→ Activity:
One number is all that is asked for: the number of lines below that hold the string "never".

Source data
────────────────

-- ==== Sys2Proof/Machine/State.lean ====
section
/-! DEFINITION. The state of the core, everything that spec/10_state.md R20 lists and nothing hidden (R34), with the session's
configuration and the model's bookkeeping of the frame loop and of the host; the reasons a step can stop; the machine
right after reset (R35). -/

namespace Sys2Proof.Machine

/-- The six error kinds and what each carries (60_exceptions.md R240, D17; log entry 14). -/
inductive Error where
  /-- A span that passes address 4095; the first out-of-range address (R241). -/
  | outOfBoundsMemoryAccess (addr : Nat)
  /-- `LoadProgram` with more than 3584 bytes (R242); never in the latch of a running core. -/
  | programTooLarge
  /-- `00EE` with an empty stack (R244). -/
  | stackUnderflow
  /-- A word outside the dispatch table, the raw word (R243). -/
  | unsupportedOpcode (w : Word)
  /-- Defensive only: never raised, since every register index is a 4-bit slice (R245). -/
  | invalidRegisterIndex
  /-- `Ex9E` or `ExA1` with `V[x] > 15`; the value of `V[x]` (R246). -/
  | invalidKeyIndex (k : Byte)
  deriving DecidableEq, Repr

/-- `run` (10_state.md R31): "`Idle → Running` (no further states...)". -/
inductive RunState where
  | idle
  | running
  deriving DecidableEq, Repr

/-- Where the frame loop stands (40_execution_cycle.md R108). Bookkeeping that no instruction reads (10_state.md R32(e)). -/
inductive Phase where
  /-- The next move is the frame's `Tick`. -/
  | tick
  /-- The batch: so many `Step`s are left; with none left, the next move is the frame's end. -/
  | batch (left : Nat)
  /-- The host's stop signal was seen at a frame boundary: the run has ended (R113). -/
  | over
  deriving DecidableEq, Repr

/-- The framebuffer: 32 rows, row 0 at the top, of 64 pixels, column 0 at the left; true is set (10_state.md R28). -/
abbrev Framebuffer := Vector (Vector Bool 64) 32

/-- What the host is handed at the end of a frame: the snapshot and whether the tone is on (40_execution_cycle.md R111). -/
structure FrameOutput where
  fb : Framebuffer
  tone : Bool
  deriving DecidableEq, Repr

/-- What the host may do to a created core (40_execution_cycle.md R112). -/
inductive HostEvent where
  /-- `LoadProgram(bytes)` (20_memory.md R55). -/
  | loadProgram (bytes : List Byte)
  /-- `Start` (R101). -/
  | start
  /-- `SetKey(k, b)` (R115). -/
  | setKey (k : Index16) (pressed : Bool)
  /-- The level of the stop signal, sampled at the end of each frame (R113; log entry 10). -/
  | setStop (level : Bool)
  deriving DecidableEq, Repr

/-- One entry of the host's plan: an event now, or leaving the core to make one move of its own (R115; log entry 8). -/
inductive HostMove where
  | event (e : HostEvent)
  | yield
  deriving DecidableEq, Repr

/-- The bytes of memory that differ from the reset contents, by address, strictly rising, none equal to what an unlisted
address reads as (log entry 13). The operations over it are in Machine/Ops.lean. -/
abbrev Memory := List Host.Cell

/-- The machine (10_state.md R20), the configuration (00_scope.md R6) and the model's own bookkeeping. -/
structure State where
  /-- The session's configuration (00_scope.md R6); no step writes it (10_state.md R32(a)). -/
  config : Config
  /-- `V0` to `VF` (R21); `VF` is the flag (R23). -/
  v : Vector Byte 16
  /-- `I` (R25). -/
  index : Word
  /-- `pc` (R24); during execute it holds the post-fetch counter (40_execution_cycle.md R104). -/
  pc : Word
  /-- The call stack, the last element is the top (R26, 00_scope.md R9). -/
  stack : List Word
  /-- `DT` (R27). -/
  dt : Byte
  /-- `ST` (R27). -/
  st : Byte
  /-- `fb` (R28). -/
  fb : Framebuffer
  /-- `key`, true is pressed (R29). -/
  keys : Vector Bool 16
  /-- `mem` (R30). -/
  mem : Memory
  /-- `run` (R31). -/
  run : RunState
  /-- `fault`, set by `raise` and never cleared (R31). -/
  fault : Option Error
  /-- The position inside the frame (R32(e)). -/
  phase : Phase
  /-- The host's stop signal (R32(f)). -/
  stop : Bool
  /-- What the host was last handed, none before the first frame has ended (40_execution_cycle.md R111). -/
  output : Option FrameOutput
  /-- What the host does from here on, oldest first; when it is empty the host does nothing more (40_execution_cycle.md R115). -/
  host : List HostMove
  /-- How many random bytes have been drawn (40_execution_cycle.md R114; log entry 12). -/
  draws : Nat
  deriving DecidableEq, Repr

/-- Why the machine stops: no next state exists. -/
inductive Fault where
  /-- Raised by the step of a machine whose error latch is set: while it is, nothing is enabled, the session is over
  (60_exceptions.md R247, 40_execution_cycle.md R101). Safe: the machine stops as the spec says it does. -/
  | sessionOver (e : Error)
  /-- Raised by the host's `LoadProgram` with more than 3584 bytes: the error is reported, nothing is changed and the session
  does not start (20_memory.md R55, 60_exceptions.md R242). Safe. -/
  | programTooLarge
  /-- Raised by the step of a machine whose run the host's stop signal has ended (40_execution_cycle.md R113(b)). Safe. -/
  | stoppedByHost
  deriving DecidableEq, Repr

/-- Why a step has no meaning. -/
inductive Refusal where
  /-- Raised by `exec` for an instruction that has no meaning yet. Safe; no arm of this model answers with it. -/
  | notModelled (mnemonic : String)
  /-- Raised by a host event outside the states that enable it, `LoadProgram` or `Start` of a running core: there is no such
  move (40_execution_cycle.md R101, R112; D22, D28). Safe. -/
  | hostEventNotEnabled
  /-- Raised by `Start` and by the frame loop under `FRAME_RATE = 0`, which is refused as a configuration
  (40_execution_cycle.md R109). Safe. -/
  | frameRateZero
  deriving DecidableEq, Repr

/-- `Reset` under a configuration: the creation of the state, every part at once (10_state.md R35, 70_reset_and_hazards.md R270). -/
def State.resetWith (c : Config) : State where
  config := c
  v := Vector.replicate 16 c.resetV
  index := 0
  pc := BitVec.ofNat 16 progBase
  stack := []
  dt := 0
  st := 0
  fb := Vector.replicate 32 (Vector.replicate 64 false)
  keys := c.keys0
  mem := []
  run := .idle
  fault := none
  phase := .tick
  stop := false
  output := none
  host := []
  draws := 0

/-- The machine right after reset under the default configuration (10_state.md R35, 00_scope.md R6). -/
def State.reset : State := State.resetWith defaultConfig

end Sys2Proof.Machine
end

────────────────

→ Solution to this exercise:
3